# Activity
Starting with the opening line of the material, restate every line word for word, and end on the line containing "memWrite (add32 ba".

# Data supplied
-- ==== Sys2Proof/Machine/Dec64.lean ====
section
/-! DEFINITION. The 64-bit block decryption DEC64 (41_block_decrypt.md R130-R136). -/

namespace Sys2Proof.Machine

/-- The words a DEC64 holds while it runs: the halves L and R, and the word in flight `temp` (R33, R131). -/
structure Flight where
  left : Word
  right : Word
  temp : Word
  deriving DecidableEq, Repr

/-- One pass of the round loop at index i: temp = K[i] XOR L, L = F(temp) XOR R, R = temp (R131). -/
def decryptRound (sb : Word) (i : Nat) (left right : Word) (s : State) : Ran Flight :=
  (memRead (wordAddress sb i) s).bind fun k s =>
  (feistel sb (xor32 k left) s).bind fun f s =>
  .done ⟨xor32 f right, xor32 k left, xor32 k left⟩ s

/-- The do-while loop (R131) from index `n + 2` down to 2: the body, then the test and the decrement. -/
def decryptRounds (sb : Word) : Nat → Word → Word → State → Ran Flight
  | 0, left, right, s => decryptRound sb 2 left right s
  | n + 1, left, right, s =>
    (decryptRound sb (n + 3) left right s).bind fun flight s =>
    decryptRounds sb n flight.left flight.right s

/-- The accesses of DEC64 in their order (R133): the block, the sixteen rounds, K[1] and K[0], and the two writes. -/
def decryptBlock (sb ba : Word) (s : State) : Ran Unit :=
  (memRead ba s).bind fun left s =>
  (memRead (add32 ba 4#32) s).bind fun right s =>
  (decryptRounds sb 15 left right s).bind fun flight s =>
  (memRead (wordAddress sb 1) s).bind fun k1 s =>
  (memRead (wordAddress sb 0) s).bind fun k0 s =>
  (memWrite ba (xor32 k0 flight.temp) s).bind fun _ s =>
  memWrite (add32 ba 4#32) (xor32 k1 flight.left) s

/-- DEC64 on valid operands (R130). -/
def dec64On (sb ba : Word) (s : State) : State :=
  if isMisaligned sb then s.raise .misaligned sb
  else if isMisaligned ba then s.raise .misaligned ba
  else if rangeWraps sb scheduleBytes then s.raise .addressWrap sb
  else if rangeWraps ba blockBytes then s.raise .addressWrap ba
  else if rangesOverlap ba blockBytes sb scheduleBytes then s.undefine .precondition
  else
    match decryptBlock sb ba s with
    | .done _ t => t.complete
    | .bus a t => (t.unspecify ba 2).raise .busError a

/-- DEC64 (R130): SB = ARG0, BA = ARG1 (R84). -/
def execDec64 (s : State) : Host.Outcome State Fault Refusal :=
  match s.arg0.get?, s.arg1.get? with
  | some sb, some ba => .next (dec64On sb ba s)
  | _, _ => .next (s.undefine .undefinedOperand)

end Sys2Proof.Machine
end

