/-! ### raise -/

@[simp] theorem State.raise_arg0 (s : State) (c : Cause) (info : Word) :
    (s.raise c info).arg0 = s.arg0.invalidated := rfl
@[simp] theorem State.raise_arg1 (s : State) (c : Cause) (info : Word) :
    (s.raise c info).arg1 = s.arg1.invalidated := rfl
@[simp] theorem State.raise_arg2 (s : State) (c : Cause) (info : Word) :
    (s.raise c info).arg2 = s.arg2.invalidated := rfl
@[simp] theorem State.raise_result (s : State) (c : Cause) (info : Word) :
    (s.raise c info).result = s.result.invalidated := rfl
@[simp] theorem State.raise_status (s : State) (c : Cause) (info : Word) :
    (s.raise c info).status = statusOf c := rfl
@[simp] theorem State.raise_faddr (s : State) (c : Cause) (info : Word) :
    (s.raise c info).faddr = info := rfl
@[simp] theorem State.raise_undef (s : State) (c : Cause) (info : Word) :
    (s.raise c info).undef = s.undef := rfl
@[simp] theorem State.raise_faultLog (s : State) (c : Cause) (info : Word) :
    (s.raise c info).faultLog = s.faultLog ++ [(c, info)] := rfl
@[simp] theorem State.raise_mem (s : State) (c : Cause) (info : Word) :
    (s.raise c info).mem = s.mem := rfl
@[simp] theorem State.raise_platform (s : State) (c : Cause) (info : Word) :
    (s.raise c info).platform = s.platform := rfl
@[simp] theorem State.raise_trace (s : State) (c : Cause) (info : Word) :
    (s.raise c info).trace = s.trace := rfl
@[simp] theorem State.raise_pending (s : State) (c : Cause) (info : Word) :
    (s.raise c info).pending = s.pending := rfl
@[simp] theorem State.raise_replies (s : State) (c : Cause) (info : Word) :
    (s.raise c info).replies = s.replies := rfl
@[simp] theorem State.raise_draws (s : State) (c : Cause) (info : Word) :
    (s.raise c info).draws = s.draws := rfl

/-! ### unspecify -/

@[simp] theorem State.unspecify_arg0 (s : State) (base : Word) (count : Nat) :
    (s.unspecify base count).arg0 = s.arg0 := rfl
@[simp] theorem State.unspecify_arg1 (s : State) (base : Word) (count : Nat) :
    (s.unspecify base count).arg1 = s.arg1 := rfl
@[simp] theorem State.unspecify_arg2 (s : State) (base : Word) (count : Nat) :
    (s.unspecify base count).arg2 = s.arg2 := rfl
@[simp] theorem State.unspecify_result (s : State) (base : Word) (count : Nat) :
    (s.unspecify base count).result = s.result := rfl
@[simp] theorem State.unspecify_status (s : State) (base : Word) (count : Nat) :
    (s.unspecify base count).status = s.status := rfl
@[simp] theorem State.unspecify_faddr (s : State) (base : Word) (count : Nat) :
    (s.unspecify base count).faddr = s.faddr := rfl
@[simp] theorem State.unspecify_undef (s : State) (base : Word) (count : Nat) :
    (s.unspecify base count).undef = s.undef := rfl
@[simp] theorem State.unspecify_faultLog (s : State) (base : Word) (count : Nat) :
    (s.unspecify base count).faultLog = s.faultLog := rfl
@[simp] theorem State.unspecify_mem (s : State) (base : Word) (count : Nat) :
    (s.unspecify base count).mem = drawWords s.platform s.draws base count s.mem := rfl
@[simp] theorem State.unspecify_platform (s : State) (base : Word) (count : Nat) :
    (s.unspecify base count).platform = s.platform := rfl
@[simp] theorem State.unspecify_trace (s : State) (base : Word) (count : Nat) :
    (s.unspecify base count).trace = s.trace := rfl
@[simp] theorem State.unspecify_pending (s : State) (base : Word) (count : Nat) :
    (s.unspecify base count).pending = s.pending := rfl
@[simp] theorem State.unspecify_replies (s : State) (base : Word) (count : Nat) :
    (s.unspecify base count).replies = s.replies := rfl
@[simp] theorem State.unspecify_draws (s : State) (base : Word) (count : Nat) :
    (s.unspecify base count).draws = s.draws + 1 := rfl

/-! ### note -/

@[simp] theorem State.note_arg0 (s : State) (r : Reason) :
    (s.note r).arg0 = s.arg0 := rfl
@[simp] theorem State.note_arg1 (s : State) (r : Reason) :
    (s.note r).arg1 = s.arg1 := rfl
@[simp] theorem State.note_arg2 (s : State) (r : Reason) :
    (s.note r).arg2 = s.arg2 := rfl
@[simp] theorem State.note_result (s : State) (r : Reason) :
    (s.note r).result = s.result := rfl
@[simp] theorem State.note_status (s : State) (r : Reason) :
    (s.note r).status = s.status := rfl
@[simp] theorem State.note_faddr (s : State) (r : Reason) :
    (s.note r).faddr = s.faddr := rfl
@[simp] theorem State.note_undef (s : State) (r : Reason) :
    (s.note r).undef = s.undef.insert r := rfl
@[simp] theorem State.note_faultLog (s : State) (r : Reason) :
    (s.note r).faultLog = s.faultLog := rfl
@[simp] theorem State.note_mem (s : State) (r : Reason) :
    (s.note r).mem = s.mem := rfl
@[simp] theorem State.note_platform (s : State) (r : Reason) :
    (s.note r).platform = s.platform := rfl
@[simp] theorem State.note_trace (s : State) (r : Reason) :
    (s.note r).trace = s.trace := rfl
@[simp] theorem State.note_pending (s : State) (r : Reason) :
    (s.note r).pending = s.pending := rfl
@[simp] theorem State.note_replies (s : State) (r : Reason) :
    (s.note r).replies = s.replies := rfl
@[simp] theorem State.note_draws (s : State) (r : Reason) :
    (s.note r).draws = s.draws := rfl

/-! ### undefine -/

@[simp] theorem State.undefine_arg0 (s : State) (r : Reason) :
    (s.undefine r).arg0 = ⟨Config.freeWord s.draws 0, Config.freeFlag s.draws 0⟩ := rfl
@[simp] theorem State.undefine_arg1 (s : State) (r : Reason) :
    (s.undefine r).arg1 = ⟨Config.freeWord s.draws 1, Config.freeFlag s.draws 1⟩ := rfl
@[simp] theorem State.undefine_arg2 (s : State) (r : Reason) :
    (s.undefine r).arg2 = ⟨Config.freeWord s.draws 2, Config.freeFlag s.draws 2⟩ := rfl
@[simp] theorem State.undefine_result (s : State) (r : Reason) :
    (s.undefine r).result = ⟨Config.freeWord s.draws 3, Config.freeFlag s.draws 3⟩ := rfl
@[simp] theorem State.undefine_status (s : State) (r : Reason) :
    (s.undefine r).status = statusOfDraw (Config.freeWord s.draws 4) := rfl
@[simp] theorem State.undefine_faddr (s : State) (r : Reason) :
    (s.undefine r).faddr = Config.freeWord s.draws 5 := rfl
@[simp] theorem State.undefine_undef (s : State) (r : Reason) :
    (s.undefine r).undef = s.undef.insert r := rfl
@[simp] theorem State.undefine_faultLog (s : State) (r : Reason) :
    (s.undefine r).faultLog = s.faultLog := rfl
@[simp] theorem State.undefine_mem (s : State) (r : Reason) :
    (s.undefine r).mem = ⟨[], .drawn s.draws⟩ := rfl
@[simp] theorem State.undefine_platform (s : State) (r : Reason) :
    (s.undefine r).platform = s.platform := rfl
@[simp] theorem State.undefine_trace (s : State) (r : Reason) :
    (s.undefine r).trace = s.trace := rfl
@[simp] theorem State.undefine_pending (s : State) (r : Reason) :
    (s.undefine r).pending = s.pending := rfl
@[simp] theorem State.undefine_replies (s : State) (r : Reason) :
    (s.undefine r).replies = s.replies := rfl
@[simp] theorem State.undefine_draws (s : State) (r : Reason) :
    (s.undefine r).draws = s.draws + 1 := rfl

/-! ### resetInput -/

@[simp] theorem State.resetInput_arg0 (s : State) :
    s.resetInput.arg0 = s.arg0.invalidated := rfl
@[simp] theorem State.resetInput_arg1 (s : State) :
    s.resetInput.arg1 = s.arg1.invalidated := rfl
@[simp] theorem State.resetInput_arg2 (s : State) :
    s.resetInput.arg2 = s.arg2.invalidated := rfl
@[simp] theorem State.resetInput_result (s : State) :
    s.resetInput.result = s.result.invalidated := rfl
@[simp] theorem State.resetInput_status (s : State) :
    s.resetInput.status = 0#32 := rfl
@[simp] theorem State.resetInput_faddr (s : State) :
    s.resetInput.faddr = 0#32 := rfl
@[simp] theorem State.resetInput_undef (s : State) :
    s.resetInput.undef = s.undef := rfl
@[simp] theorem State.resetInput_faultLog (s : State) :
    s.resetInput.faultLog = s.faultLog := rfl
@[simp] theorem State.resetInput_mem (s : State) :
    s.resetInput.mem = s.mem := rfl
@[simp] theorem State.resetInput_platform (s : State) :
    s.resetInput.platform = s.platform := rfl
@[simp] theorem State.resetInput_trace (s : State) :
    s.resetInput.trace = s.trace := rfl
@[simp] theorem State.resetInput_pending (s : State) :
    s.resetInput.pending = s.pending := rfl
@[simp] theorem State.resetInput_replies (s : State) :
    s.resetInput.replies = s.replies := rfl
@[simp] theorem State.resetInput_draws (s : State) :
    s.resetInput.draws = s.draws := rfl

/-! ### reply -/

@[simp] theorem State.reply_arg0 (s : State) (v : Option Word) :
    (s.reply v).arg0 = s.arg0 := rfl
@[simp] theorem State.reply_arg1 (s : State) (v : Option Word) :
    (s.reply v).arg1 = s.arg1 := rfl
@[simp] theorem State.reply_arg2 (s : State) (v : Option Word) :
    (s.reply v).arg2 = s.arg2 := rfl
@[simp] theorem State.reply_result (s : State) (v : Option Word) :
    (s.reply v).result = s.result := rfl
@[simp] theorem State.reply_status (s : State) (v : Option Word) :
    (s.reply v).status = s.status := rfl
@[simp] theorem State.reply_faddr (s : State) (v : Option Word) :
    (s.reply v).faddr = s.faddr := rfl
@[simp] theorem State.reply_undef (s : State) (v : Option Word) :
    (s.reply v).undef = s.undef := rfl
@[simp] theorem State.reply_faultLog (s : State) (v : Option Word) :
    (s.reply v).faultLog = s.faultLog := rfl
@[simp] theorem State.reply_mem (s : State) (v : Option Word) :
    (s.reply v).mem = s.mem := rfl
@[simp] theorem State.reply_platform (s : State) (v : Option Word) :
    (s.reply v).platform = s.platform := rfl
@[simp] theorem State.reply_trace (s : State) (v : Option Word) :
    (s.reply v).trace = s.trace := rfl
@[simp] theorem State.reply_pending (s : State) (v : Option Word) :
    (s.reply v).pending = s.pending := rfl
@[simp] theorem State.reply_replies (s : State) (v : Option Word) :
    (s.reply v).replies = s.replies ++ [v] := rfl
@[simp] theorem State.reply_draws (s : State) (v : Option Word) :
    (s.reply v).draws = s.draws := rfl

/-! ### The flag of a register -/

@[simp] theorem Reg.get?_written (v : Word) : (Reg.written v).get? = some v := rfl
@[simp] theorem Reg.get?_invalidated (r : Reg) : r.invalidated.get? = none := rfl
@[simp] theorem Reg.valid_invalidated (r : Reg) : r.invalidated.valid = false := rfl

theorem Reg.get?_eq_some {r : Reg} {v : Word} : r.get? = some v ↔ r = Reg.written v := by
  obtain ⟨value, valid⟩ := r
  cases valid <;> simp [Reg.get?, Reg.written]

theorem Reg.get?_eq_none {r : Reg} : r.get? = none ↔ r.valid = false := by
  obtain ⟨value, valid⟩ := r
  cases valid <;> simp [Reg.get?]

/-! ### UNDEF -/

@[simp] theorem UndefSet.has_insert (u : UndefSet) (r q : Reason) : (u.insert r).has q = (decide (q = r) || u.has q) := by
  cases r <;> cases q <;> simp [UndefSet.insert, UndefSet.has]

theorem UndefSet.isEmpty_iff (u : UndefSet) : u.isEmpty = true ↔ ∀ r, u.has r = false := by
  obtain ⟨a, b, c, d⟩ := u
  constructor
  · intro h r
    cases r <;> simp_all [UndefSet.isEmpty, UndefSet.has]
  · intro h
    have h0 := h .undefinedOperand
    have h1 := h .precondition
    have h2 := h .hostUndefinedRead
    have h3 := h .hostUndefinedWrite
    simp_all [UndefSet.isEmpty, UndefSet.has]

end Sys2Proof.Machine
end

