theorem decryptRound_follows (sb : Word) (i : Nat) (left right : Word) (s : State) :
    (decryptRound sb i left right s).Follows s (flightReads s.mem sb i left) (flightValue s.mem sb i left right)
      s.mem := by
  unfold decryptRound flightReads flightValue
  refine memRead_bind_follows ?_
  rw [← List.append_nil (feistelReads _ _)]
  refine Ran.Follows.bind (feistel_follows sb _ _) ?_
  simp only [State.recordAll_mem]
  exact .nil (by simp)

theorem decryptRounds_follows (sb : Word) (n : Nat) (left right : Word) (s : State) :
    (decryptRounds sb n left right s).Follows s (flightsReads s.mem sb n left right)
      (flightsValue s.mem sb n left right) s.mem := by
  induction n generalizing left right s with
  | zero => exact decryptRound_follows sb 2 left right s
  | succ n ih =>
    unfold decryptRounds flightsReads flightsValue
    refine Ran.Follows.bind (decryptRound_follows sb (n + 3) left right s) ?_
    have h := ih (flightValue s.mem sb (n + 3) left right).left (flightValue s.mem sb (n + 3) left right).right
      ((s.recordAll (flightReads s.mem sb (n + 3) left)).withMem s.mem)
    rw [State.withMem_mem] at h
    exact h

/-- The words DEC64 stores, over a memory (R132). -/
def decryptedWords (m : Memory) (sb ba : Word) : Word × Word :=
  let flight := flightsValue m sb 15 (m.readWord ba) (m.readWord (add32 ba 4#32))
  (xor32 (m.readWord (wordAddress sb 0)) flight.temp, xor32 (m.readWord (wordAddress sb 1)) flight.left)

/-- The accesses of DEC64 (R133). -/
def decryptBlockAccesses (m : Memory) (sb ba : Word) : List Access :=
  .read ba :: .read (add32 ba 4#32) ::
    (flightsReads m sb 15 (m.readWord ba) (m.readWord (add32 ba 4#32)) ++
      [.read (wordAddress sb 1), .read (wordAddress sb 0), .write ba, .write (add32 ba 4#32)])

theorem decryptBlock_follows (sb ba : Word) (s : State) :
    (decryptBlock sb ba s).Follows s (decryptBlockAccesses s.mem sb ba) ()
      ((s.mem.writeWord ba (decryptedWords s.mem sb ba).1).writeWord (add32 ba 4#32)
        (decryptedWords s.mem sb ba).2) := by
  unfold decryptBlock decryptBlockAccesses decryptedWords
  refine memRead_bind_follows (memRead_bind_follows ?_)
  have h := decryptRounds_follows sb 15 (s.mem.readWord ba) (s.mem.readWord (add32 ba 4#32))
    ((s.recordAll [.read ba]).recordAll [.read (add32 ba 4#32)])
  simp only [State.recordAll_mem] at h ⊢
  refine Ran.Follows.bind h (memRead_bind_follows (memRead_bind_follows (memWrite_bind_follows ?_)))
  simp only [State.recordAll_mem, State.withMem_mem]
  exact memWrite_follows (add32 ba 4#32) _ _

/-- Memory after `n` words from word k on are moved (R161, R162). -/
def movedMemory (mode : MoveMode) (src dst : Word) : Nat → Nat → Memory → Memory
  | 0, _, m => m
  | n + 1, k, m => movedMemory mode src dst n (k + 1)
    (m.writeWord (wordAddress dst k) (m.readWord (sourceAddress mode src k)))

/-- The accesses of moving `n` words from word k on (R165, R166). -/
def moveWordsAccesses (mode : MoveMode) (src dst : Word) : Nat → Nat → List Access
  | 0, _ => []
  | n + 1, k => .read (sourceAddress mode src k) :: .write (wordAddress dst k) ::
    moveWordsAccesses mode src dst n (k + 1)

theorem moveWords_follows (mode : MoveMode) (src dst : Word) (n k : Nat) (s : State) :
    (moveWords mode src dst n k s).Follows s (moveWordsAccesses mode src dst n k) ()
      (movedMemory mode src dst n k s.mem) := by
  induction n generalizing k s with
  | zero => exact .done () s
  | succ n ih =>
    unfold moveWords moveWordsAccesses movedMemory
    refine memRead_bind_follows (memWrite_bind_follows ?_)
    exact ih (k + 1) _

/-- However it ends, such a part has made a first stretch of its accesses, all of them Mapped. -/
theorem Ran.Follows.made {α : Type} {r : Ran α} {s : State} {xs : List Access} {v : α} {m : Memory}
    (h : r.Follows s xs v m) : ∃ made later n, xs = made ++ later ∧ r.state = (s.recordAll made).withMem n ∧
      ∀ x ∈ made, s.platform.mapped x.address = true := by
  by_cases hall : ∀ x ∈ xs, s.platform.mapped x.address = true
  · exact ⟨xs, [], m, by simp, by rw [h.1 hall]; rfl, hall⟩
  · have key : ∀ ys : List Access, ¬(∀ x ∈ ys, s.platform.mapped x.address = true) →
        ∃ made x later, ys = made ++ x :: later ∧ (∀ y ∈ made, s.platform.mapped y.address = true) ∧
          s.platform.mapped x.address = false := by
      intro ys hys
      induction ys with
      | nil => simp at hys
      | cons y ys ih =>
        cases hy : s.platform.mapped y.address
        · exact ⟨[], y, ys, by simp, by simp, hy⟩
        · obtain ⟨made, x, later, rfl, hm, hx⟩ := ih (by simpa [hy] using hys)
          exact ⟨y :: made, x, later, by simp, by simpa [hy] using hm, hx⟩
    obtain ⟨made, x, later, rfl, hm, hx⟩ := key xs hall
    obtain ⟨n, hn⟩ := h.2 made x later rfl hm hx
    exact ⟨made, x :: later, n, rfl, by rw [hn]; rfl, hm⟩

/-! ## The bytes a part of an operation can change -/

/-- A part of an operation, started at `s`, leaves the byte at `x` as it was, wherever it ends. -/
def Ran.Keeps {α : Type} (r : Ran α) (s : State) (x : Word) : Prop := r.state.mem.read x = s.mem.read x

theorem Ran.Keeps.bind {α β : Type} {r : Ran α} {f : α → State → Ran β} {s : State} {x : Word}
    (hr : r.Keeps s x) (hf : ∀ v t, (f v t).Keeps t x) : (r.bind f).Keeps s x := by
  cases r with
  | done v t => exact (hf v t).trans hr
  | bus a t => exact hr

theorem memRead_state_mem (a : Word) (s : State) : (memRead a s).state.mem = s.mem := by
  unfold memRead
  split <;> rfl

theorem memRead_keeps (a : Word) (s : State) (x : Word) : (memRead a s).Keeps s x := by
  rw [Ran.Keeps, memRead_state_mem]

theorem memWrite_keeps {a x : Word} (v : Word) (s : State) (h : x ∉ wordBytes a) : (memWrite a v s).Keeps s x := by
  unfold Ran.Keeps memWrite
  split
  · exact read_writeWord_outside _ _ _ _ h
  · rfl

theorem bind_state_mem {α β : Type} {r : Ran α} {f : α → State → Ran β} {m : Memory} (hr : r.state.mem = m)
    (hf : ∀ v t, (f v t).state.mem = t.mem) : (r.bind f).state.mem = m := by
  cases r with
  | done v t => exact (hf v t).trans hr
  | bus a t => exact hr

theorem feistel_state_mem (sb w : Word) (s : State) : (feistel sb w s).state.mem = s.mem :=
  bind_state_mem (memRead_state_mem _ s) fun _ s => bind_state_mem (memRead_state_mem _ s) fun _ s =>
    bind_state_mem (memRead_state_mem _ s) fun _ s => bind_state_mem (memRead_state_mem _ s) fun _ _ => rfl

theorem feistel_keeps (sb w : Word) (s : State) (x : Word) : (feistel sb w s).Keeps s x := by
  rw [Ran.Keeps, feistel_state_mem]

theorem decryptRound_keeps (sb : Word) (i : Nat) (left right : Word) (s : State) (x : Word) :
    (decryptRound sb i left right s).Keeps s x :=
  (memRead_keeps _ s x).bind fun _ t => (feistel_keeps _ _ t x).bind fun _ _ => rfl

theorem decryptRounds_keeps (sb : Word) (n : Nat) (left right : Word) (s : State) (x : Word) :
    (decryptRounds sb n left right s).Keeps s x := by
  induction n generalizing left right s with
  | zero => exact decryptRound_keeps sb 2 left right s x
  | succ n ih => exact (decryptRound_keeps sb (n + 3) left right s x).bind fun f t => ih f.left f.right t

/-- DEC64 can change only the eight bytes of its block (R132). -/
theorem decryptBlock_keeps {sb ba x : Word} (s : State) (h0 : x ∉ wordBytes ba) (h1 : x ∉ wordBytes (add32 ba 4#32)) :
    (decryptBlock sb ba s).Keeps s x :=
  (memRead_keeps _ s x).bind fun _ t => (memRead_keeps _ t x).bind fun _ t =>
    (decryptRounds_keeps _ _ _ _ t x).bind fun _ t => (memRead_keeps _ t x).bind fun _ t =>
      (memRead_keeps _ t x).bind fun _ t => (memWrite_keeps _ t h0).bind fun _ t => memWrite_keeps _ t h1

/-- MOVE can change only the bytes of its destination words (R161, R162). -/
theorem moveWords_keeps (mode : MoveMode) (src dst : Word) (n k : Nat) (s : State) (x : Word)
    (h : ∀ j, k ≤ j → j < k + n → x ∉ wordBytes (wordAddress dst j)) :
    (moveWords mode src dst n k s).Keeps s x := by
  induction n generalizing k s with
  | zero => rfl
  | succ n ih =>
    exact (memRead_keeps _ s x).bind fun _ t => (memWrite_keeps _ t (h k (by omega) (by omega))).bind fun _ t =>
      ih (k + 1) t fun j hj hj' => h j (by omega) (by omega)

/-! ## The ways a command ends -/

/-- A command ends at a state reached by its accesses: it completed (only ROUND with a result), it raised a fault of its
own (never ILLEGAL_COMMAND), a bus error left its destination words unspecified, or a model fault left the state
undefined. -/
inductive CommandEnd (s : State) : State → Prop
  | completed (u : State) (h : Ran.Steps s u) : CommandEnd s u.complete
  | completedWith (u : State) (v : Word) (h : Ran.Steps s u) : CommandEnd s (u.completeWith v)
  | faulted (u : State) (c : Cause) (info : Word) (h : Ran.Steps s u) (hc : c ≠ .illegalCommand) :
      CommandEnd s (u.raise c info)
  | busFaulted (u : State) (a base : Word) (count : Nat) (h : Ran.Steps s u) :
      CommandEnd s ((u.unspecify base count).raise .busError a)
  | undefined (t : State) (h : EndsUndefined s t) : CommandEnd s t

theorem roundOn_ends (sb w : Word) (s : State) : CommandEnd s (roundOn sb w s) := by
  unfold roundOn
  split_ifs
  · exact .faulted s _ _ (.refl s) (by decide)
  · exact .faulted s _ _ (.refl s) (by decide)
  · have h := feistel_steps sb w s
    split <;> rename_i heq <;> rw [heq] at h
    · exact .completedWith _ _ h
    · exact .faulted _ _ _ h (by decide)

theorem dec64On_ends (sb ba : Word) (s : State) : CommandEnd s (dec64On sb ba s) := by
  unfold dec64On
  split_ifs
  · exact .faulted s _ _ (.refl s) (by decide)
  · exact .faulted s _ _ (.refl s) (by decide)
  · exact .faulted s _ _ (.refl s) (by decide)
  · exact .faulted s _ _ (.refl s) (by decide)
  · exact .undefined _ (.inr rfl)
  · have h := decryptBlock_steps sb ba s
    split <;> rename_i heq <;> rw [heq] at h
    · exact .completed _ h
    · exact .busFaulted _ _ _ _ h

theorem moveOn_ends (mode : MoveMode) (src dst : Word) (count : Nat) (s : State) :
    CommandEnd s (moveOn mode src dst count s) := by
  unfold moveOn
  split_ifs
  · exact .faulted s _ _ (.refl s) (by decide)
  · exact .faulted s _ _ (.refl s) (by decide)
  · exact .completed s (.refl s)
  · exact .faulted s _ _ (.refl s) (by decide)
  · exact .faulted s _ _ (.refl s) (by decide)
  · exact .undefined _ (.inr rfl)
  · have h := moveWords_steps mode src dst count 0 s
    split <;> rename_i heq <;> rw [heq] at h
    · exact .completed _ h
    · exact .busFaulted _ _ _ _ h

# Expected answer
-- ==== Sys2Proof/Machine/Dec64.lean ====
section
/-! DEFINITION. The 64-bit block decryption DEC64 (41_block_decrypt.md R130-R136). -/

namespace Sys2Proof.Machine

/-- The words a DEC64 holds while it runs: the halves L and R, and the word in flight `temp` (R33, R131). -/
structure Flight where
  left : Word
  right : Word
  temp : Word
  deriving DecidableEq, Repr

/-- One pass of the round loop at index i: temp = K[i] XOR L, L = F(temp) XOR R, R = temp (R131). -/
def decryptRound (sb : Word) (i : Nat) (left right : Word) (s : State) : Ran Flight :=
  (memRead (wordAddress sb i) s).bind fun k s =>
  (feistel sb (xor32 k left) s).bind fun f s =>
  .done ⟨xor32 f right, xor32 k left, xor32 k left⟩ s

/-- The do-while loop (R131) from index `n + 2` down to 2: the body, then the test and the decrement. -/
def decryptRounds (sb : Word) : Nat → Word → Word → State → Ran Flight
  | 0, left, right, s => decryptRound sb 2 left right s
  | n + 1, left, right, s =>
    (decryptRound sb (n + 3) left right s).bind fun flight s =>
    decryptRounds sb n flight.left flight.right s

/-- The accesses of DEC64 in their order (R133): the block, the sixteen rounds, K[1] and K[0], and the two writes. -/
def decryptBlock (sb ba : Word) (s : State) : Ran Unit :=
  (memRead ba s).bind fun left s =>
  (memRead (add32 ba 4#32) s).bind fun right s =>
  (decryptRounds sb 15 left right s).bind fun flight s =>
  (memRead (wordAddress sb 1) s).bind fun k1 s =>
  (memRead (wordAddress sb 0) s).bind fun k0 s =>
  (memWrite ba (xor32 k0 flight.temp) s).bind fun _ s =>
  memWrite (add32 ba 4#32) (xor32 k1 flight.left) s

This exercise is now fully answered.